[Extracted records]

/-- A named DOUBTFUL grant: the registers are judged once, as the final reading, and the claim is compared with what they
showed (R92, R97, R133, R135). -/
def outcomeFinalNamed (m : MeterId) (g : Grant) (claim : Claim) (rd : Report) (s : State) : Answer :=
  let f := finalReading m claim rd s
  if f.resolved.any claim.disagrees then
    let t := handFault (claimFault m (s.meter m).ct g rd f.state) f.state
    let shown := { f with raised := raisedKind f.state .claimMismatch, state := t }
    answerOk (finalOutcomeBody m shown true false) t
  else answerOk (finalOutcomeBody m f false false) f.state

/-- A serial that names no grant of a meter in AWAITING-READING: the registers are judged once, as the final reading, and
SERIAL-UNKNOWN is then raised (R92, R133). -/
def outcomeFinalUnknown (m : MeterId) (serial : Word16) (rd : Report) (s : State) : Answer :=
  let f := finalReading m .none rd s
  let t := handFault (serialFault m serial rd f.state) f.state
  answerOk (finalOutcomeBody m { f with state := t } false true) t

/-- An outcome message by the meter's record (R92). -/
def outcomeOn (m : MeterId) (serial : Word16) (claim : Claim) (rd : Report) (s : State) : Answer :=
  match (s.meter m).state with
  | .vacant | .retired => refuse .unknownMeter s
  | .awaitingReading =>
      match namesGrant (s.meter m) serial with
      | some g => outcomeFinalNamed m g claim rd s
      | none => outcomeFinalUnknown m serial rd s
  | .active | .silent | .suspended | .draining => outcomeInService m serial claim rd s

/-- GRANT-APPLIED (R92). -/
def answerGrantApplied (m : AppliedMsg) (s : State) : Answer :=
  match meterOf m.meter with
  | none => refuse .outOfRange s
  | some meter => outcomeOn meter m.serial .applied { ar := m.ar.toNat, dr := m.dr.toNat, labels := m.labels } s

/-- GRANT-APPLIED (R92). -/
def execGrantApplied (p : Port) (tag : Byte) (b : Body AppliedMsg) (s : State) : Host.Outcome State Fault Refusal :=
  .next (request p .grantApplied tag b AppliedMsg.bytes answerGrantApplied s)

/-- GRANT-REJECTED (R92). -/
def answerGrantRejected (m : RejectedMsg) (s : State) : Answer :=
  match meterOf m.meter with
  | none => refuse .outOfRange s
  | some meter =>
      outcomeOn meter m.serial (.rejected m.reason) { ar := m.ar.toNat, dr := m.dr.toNat, labels := m.labels } s

/-- GRANT-REJECTED (R92). -/
def execGrantRejected (p : Port) (tag : Byte) (b : Body RejectedMsg) (s : State) : Host.Outcome State Fault Refusal :=
  .next (request p .grantRejected tag b RejectedMsg.bytes answerGrantRejected s)

/-! ## RETIRE-METER (R130, R131) -/

/-- A taken RETIRE-METER: the request is dropped, both timers stop, and the meter enters DRAINING while its grant is
OFFERED and AWAITING-READING otherwise (R130, R131). -/
def beginRetirement (m : MeterId) (s : State) : State :=
  let next := if (s.meter m).grant.any Grant.isOffered then MeterState.draining else .awaitingReading
  modMeter m (fun r => { r with supervision := none, holdOff := none, state := next }) (dropRequest m s)

/-- The reply of RETIRE-METER (R130). -/
def retireBody (m : MeterId) (t : State) : List WireField :=
  [.u8 m.val, .u8 (t.meter m).state.code] ++
    optional (t.meter m).grant (fun g => [.u16 g.serial.toNat, .u48 g.amount, .u8 g.phase.code])

/-- RETIRE-METER by the meter's record (R130). -/
def retireOn (m : MeterId) (s : State) : Answer :=
  match (s.meter m).state with
  | .vacant | .retired => refuse .unknownMeter s
  | .active | .silent | .suspended =>
      let t := beginRetirement m s
      answerOk (retireBody m t) t
  | .draining | .awaitingReading => answerOk (retireBody m s) s

/-- RETIRE-METER (R130). -/
def answerRetireMeter (m : MeterMsg) (s : State) : Answer :=
  match meterOf m.meter with
  | none => refuse .outOfRange s
  | some meter => retireOn meter s

/-- RETIRE-METER (R130). -/
def execRetireMeter (p : Port) (tag : Byte) (b : Body MeterMsg) (s : State) : Host.Outcome State Fault Refusal :=
  .next (request p .retireMeter tag b MeterMsg.bytes answerRetireMeter s)

/-- The entries that a RETIRE notice carries when it is sampled (R141). -/
def retirePage (s : State) : List RetireEntry :=
  s.retireList.take Config.reportPage

/-- The body of the RETIRE notice (R141). -/
def retireNoticeBody (s : State) : List WireField :=
  .u8 (retirePage s).length ::
    (retirePage s).flatMap (fun e =>
      [.u8 e.meter.val, .u8 e.branch.val, .u48 e.finalAr, .u48 e.swept, .s64 e.delta, .u32 e.time.toNat,
       flag e.unreported])

end Sys2Proof.Machine
end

**EXERCISE BRIEF**
Please repeat every entry, exactly as it was written.

**WRITTEN RESPONSE**
/-- A named DOUBTFUL grant: the registers are judged once, as the final reading, and the claim is compared with what they
showed (R92, R97, R133, R135). -/
def outcomeFinalNamed (m : MeterId) (g : Grant) (claim : Claim) (rd : Report) (s : State) : Answer :=
  let f := finalReading m claim rd s
  if f.resolved.any claim.disagrees then
    let t := handFault (claimFault m (s.meter m).ct g rd f.state) f.state
    let shown := { f with raised := raisedKind f.state .claimMismatch, state := t }
    answerOk (finalOutcomeBody m shown true false) t
  else answerOk (finalOutcomeBody m f false false) f.state

/-- A serial that names no grant of a meter in AWAITING-READING: the registers are judged once, as the final reading, and
SERIAL-UNKNOWN is then raised (R92, R133). -/
def outcomeFinalUnknown (m : MeterId) (serial : Word16) (rd : Report) (s : State) : Answer :=
  let f := finalReading m .none rd s
  let t := handFault (serialFault m serial rd f.state) f.state
  answerOk (finalOutcomeBody m { f with state := t } false true) t

/-- An outcome message by the meter's record (R92). -/
def outcomeOn (m : MeterId) (serial : Word16) (claim : Claim) (rd : Report) (s : State) : Answer :=
  match (s.meter m).state with
  | .vacant | .retired => refuse .unknownMeter s
  | .awaitingReading =>
      match namesGrant (s.meter m) serial with
      | some g => outcomeFinalNamed m g claim rd s
      | none => outcomeFinalUnknown m serial rd s
  | .active | .silent | .suspended | .draining => outcomeInService m serial claim rd s

/-- GRANT-APPLIED (R92). -/
def answerGrantApplied (m : AppliedMsg) (s : State) : Answer :=
  match meterOf m.meter with
  | none => refuse .outOfRange s
  | some meter => outcomeOn meter m.serial .applied { ar := m.ar.toNat, dr := m.dr.toNat, labels := m.labels } s

/-- GRANT-APPLIED (R92). -/
def execGrantApplied (p : Port) (tag : Byte) (b : Body AppliedMsg) (s : State) : Host.Outcome State Fault Refusal :=
  .next (request p .grantApplied tag b AppliedMsg.bytes answerGrantApplied s)

/-- GRANT-REJECTED (R92). -/
def answerGrantRejected (m : RejectedMsg) (s : State) : Answer :=
  match meterOf m.meter with
  | none => refuse .outOfRange s
  | some meter =>
      outcomeOn meter m.serial (.rejected m.reason) { ar := m.ar.toNat, dr := m.dr.toNat, labels := m.labels } s

/-- GRANT-REJECTED (R92). -/
def execGrantRejected (p : Port) (tag : Byte) (b : Body RejectedMsg) (s : State) : Host.Outcome State Fault Refusal :=
  .next (request p .grantRejected tag b RejectedMsg.bytes answerGrantRejected s)

/-! ## RETIRE-METER (R130, R131) -/

/-- A taken RETIRE-METER: the request is dropped, both timers stop, and the meter enters DRAINING while its grant is
OFFERED and AWAITING-READING otherwise (R130, R131). -/
def beginRetirement (m : MeterId) (s : State) : State :=
  let next := if (s.meter m).grant.any Grant.isOffered then MeterState.draining else .awaitingReading
  modMeter m (fun r => { r with supervision := none, holdOff := none, state := next }) (dropRequest m s)

/-- The reply of RETIRE-METER (R130). -/
def retireBody (m : MeterId) (t : State) : List WireField :=
  [.u8 m.val, .u8 (t.meter m).state.code] ++
    optional (t.meter m).grant (fun g => [.u16 g.serial.toNat, .u48 g.amount, .u8 g.phase.code])

/-- RETIRE-METER by the meter's record (R130). -/
def retireOn (m : MeterId) (s : State) : Answer :=
  match (s.meter m).state with
  | .vacant | .retired => refuse .unknownMeter s
  | .active | .silent | .suspended =>
      let t := beginRetirement m s
      answerOk (retireBody m t) t
  | .draining | .awaitingReading => answerOk (retireBody m s) s

/-- RETIRE-METER (R130). -/
def answerRetireMeter (m : MeterMsg) (s : State) : Answer :=
  match meterOf m.meter with
  | none => refuse .outOfRange s
  | some meter => retireOn meter s

/-- RETIRE-METER (R130). -/
def execRetireMeter (p : Port) (tag : Byte) (b : Body MeterMsg) (s : State) : Host.Outcome State Fault Refusal :=
  .next (request p .retireMeter tag b MeterMsg.bytes answerRetireMeter s)

/-- The entries that a RETIRE notice carries when it is sampled (R141). -/
def retirePage (s : State) : List RetireEntry :=
  s.retireList.take Config.reportPage

/-- The body of the RETIRE notice (R141). -/
def retireNoticeBody (s : State) : List WireField :=
  .u8 (retirePage s).length ::
    (retirePage s).flatMap (fun e =>
      [.u8 e.meter.val, .u8 e.branch.val, .u48 e.finalAr, .u48 e.swept, .s64 e.delta, .u32 e.time.toNat,
       flag e.unreported])

end Sys2Proof.Machine
end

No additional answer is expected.